С этими словами я перекинул мешок, через плечо и пошел за ним.

Мы вышли на красивую улицу.

— Как называется эта улица?

— Лейпцигештрассе, — ответил незнакомец, беспокойно посматривая по сторонам, — эта улица по своей красоте может соперничать с Фридрихштрассе, а Фридрихштрассе самая красивая улица Берлина.

Я с любопытством осматривал огромнейшие витрины магазинов, богатство выставленных на показ товаров и любовался роскошью, тающей за огромными зеркальными стеклами.

— Добрый день, господин, комиссар! — вдруг проговорил мой спутник, останавливаясь.

Я поднял голову кверху.

Перед нами стоял высокий, плотный господин в штатском платье, из-за спины которого выглядывали квадратные физиономии краснощеких шуцманов.

— Где вы взяли этого урода? — спросил тот, кого мой спутник назвал комиссаром и ткнул в мою сторону мясистый палец.

Мой спутник как-то странно подмигнул шуцманам и с хохотом проговорил:

— Это очень хороший мальчик, господин комиссар, и я хочу приютить его у себя!..

— Кто ты? — спросил комиссар.

— Я… я…

— О, это вполне порядочный иностранец, — засуетился мой спутник, — а что касается его поведения, так он в этом, право, не виноват!

— Возьмите его, — сказал комиссар, — а вы, господин Шпекенштейн, зайдете в полицей президиум через час и пятнадцать минут.

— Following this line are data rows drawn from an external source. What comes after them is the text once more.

-- ==== Sys2Proof/Machine/Hbm.lean ====
section
/-! DEFINITION. HBM lines, the page mapper and the write-combining buffers (R195 to R223), and the commands of the memory
controllers. -/

namespace Sys2Proof.Machine

open Sys2Proof

def State.modHbm (f : Hbm → Hbm) (s : State) : State := { s with hbm := f s.hbm }

/-! ### The page mapper -/

def pmapOf (s : State) (r : Nat) : PMap := s.hbm.pmap.get {} r

/-- The physical frame that the table names for virtual frame `v` (R205, R207); none where VALID is 0. -/
def PMap.entry (p : PMap) (v : Nat) : Option Nat :=
  if v < p.space then
    match p.moved.get 0 v with
    | 0 => some (1024 * p.boot.getD (v % p.boot.length) 0 + v / p.boot.length)
    | k + 1 => some k
  else none

/-- The word of `PMAP_TABLE_r` at index `v`. -/
def PMap.word (p : PMap) (v : Nat) : Nat :=
  match p.entry v with
  | some f => 2 ^ 31 + 1024 * (f / 1024) + f % 1024
  | none => 0

/-- The table built at boot over the channels that trained (R207). -/
def PMap.build (active : List Nat) : PMap :=
  { boot := active, space := 1024 * active.length, usable := 1024 * active.length }

/-- Number of the physical line at a region's virtual byte offset; none at or beyond the usable space (R197). -/
def physLine (s : State) (r off : Nat) : Option Nat :=
  let p := pmapOf s r
  if off / 2 ^ 21 < p.usable then
    match p.entry (off / 2 ^ 21) with
    | some f => some (r * 2 ^ 31 + f * 2 ^ 15 + off % 2 ^ 21 / 64)
    | none => none
  else none

/-- The virtual byte offset of a physical line in its region; none where no usable frame holds it. -/
def virtOf (s : State) (line : Nat) : Option Nat :=
  let p := pmapOf s (line / 2 ^ 31)
  ((List.range p.usable).find? fun v => p.entry v == some (line % 2 ^ 31 / 2 ^ 15)).map fun v => v * 2 ^ 21 + line % 2 ^ 15 * 64

/-- The same as a record names it: 0 where no usable frame holds the line. -/
def virtOff (s : State) (line : Nat) : Nat := (virtOf s line).getD 0

/-- Channel 64·r + c of a physical line. -/
def lineChannel (line : Nat) : Nat := line / 2 ^ 31 * 64 + line % 2 ^ 31 / 2 ^ 25

/-- Physical frame of a physical line, within its region. -/
def lineFrame (line : Nat) : Nat := line % 2 ^ 31 / 2 ^ 15

/-! ### Lines, masks and buffers -/

def fullMask : Nat := 2 ^ 64 - 1

/-- Bytes of `new` where the mask names them, of `old` elsewhere. -/
def mergeBytes (mask : Nat) (new old : List Byte) : List Byte :=
  (List.range 64).map fun j => if mask.testBit j then new.getD j 0 else old.getD j 0

def poisonBytes : List Byte := List.replicate 64 0xFF

def wcbOf (s : State) (ch : Nat) : List WcEntry := s.hbm.wcb.get [] ch

def dramLine (s : State) (line : Nat) : List Byte := s.hbm.dram.readN (64 * line) 64

/-- Store a whole line in the DRAM: its marker is clear and its code good. -/
def dramStore (line : Nat) (data : List Byte) (s : State) : State :=
  s.modHbm fun h =>
    { h with dram := h.dram.writeN (64 * line) (padTo 64 data), poison := h.poison.set false line false, bad := h.bad.set 0 line 0 }

/-- Set a line's poison marker (R201). -/
def poisonLine (line : Nat) (s : State) : State := s.modHbm fun h => { h with poison := h.poison.set false line true }

/-- The DRAM line merged with what the buffer holds for it (R209). -/
def mergedLine (s : State) (line : Nat) : List Byte :=
  match (wcbOf s (lineChannel line)).find? fun e => e.line == line with
  | some e => mergeBytes e.mask e.data (dramLine s line)
  | none => dramLine s line

/-! ### Reads of a line by its controller -/

def chanFailed (s : State) (ch : Nat) : Bool := s.hbm.chanFailed.get false ch

/-- An HBM address in the form of R197. -/
def hbmAddr (r off : Nat) : Nat := r * 2 ^ 38 + off

/-- A record of the memory, at region level. `blk` is the requesting block as physical and logical number. -/
def hbmRecord (cls code r ch off frame : Nat) (blk : Option (Nat × Nat)) : Record :=
  { level := 2, cls := cls, code := code, region := some r, sub := ch % 64, address := hbmAddr r off, detail := frame,
    pb := match blk with | some (p, _) => p | none => 0xFF, lb := match blk with | some (_, l) => l | none => 0xFF }

/-- Declare a channel failed (R216): its buffer entries are discarded (R217). Cause 1 training lost, 2 rows. -/
def failChannel (ch cause : Nat) (s : State) : State :=
  if chanFailed s ch || s.hbm.chanMapout.get false ch then s
  else
    let s := s.modHbm fun h => { h with chanFailed := h.chanFailed.set false ch true, wcb := h.wcb.set [] ch [], lostAt := h.lostAt.set 0 ch 0 }
    let s := recordFatal { level := 2, cls := 3, flags := 4, code := 0x305, region := some (ch / 64), sub := ch % 64, detail := cause } s
    raiseEvent 0x31 0 (leBytes 1 (ch / 64) ++ leBytes 1 (ch % 64) ++ leBytes 1 cause) s

/-- A DRAM row (R216): a row address of a bank, in the pseudo-channel that bit 8 of the line's offset selects (R196). -/
def rowKey (row line : Nat) : Nat := 2 * row + line / 4 % 2

/-- Count an uncorrectable read in a row; more than 8 distinct rows in one AON second fail the channel (R216). -/
def countRow (ch row : Nat) (s : State) : State :=
  let c := s.hbm.rows.get {} ch
  let rows := if c.second = aonSecond s then c.rows else []
  let rows := if rows.contains row then rows else rows ++ [row]
  let s := s.modHbm fun h => { h with rows := h.rows.set {} ch { second := aonSecond s, rows := rows } }
  if 8 < rows.length then failChannel ch 2 s else s

/-- A read that delivers poison writes the deferred record of R199. -/
def poisonRead (r ch off frame : Nat) (blk : Option (Nat × Nat)) (s : State) : State :=
  record (hbmRecord 2 0x302 r ch off frame blk) s

/-- A corrected read is delivered corrected, counted and recorded at a limited rate (R198, R202). -/
def correctedRead (r ch off frame : Nat) (blk : Option (Nat × Nat)) (s : State) : State :=
  record (hbmRecord 1 0x301 r ch off frame blk) (s.modHbm fun h => { h with corrected := h.corrected.mod 0 ch (· + 1) })

/-- What the code of the line at `off` reports to a read of the step in hand. -/
def eccMet (s : State) (r off : Nat) : Ecc :=
  (s.hbm.meet.findSome? fun x => match x with
    | .hbm a e => if a.toNat / 64 = hbmAddr r off / 64 then some e else none
    | _ => none).getD .clean

/-- A controller reads physical line `line`, at virtual offset `a` of region `r`: the merged bytes (R209), or none where the line cannot be
read; `lost` is what the reader does about such a line, and its row is counted behind it (R198, R199, R216). `ecc` is what the line's code
reports now. -/
def readPhys (line r a : Nat) (blk : Option (Nat × Nat)) (lost : State → State) (ecc : Ecc) (s : State) : Option (List Byte) × State :=
  let ch := lineChannel line
  if chanFailed s ch then (none, lost s)
  else
    match ecc, s.hbm.bad.get 0 line with
    | .uncorrectable row, _ =>
      (none, countRow ch (rowKey row line) (lost (s.modHbm fun h => { h with bad := h.bad.set 0 line (rowKey row line + 1) })))
    | _, key + 1 => (none, countRow ch key (lost s))
    | e, 0 =>
      if s.hbm.poison.get false line then (none, lost s)
      else (some (mergedLine s line), if e = .corrected then correctedRead r ch a (lineFrame line) blk s else s)

/-! ### Flushes (R212) -/

/-- Flush one buffer entry: a full mask is written directly, a partial one is read, merged and written (R212). That read is a read of R198 and R199
with no requester. A line that cannot be read for the merge is lost, and is written with its marker set (R201). A failed channel's entries are
discarded (R217). -/
def flushEntry (e : WcEntry) (s : State) : State :=
  if chanFailed s (lineChannel e.line) then s
  else if e.mask = fullMask then dramStore e.line e.data s
  else
    let r := e.line / 2 ^ 31
    let a := virtOff s e.line
    let ecc := if s.hbm.meet.isEmpty then .clean else match virtOf s e.line with | some a => eccMet s r a | none => .clean
    let alone := s.modHbm fun h => { h with wcb := h.wcb.mod [] (lineChannel e.line) fun es => es.filter fun x => x.line != e.line }
    match readPhys e.line r a none (poisonRead r (lineChannel e.line) a (lineFrame e.line) none) ecc alone with
    | (some old, s) => dramStore e.line (mergeBytes e.mask e.data old) s
    | (none, s) => poisonLine e.line (s.modHbm fun h => { h with bad := h.bad.set 0 e.line 0 })

/-- Flush every entry of a channel, oldest first. -/
def flushChannel (ch : Nat) (s : State) : State :=
  let es := wcbOf s ch
  (es.reverse.foldl (fun s e => flushEntry e s) s).modHbm fun h => { h with wcb := h.wcb.set [] ch [] }

/-- Flush every write-combining buffer (R212). -/
def flushAll (s : State) : State := (List.range 256).foldl (fun s ch => flushChannel ch s) s

/-- Flush the buffers of one region. -/
def flushRegion (r : Nat) (s : State) : State := (List.range 64).foldl (fun s c => flushChannel (64 * r + c) s) s

/-! ### Accepting a read and a write -/

/-- Accept a read of the line at `off`: the 64 bytes delivered, whether they are poison, and the state after (R197 to R199, R209,
R217). `ecc` is what the line's code reports now. -/
def readLineEcc (r off : Nat) (blk : Option (Nat × Nat)) (ecc : Ecc) (s : State) : List Byte × Bool × State :=
  let a := off / 64 * 64
  match physLine s r off with
  | none => (poisonBytes, true, poisonRead r 0 a 0 blk s)
  | some line =>
    match readPhys line r a blk (poisonRead r (lineChannel line) a (lineFrame line) blk) ecc s with
    | (some bs, s) => (bs, false, s)
    | (none, s) => (poisonBytes, true, s)

/-- A read by an engine of the device. -/
def readLine (r off : Nat) (blk : Option (Nat × Nat)) (s : State) : List Byte × Bool × State := readLineEcc r off blk (eccMet s r off) s

/-- Run a step whose reads meet some errors of the memories. -/
def meeting (errs : List ReadErr) (f : State → Out) (s : State) : Out :=
  if errs.isEmpty then f s
  else
    match f (s.modHbm fun h => { h with meet := errs }) with
    | .next s => .next (s.modHbm fun h => { h with meet := [] })
    | o => o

— Хорошо, господин комиссар… Но, право, лучше отпустите его, — он очень хороший мальчик!

Шуцманы засмеялись и, взяв меня за рукав, сказали: идем!

Подгоняемый в спину здоровеннейшими кулаками шуцманов, я двинулся вперед.

В полицей-президиуме меня втолкнули за решетку и ушли.

Я залился горькими слезами, но вспомнив, что я еще ничего не ел, вытащил кусок сыра и хлеба и принялся за еду.

Слезы капали на хлеб и на сыр и оттого обед мой был такой горький и соленый.

Вскорости привели еще партию людей, среди них я узнал того худого человека, который спорил с толстяком на Фридрихштрассе.

Держали нас до вечера.

Потом пришел огромный шуцман и, поманив меня пальцем, сказал:

— Эй, иди-ка сюда… Это тебя Шпекенштейн арестовал?

— Да!

— Ну, так ступай за мной!

Я вздохнул и, веяв свой мешок, пошел по корридору за шуцманом.

Меня ввели в накуренную комнату, где сидело много полицейских и штатских, среди которых я угнал комиссара.

— А-а, большевистский шпион! — приветствовал он меня, потирая руки.

Я снял шляпу и молча поклонился ему.

— Смотрите, как он вежлив этот азиат! — захохотал комиссар.

— Я не азиат, господин комиссар, моя национальность — латыш! — ответил я, вздыхая.

— Латыш? Ого!.. Знаю, знаю… Слышала и здесь… Если не ошибаюсь, латыши считаются самыми преданными войсками большевиков… Когда ты выехал из России?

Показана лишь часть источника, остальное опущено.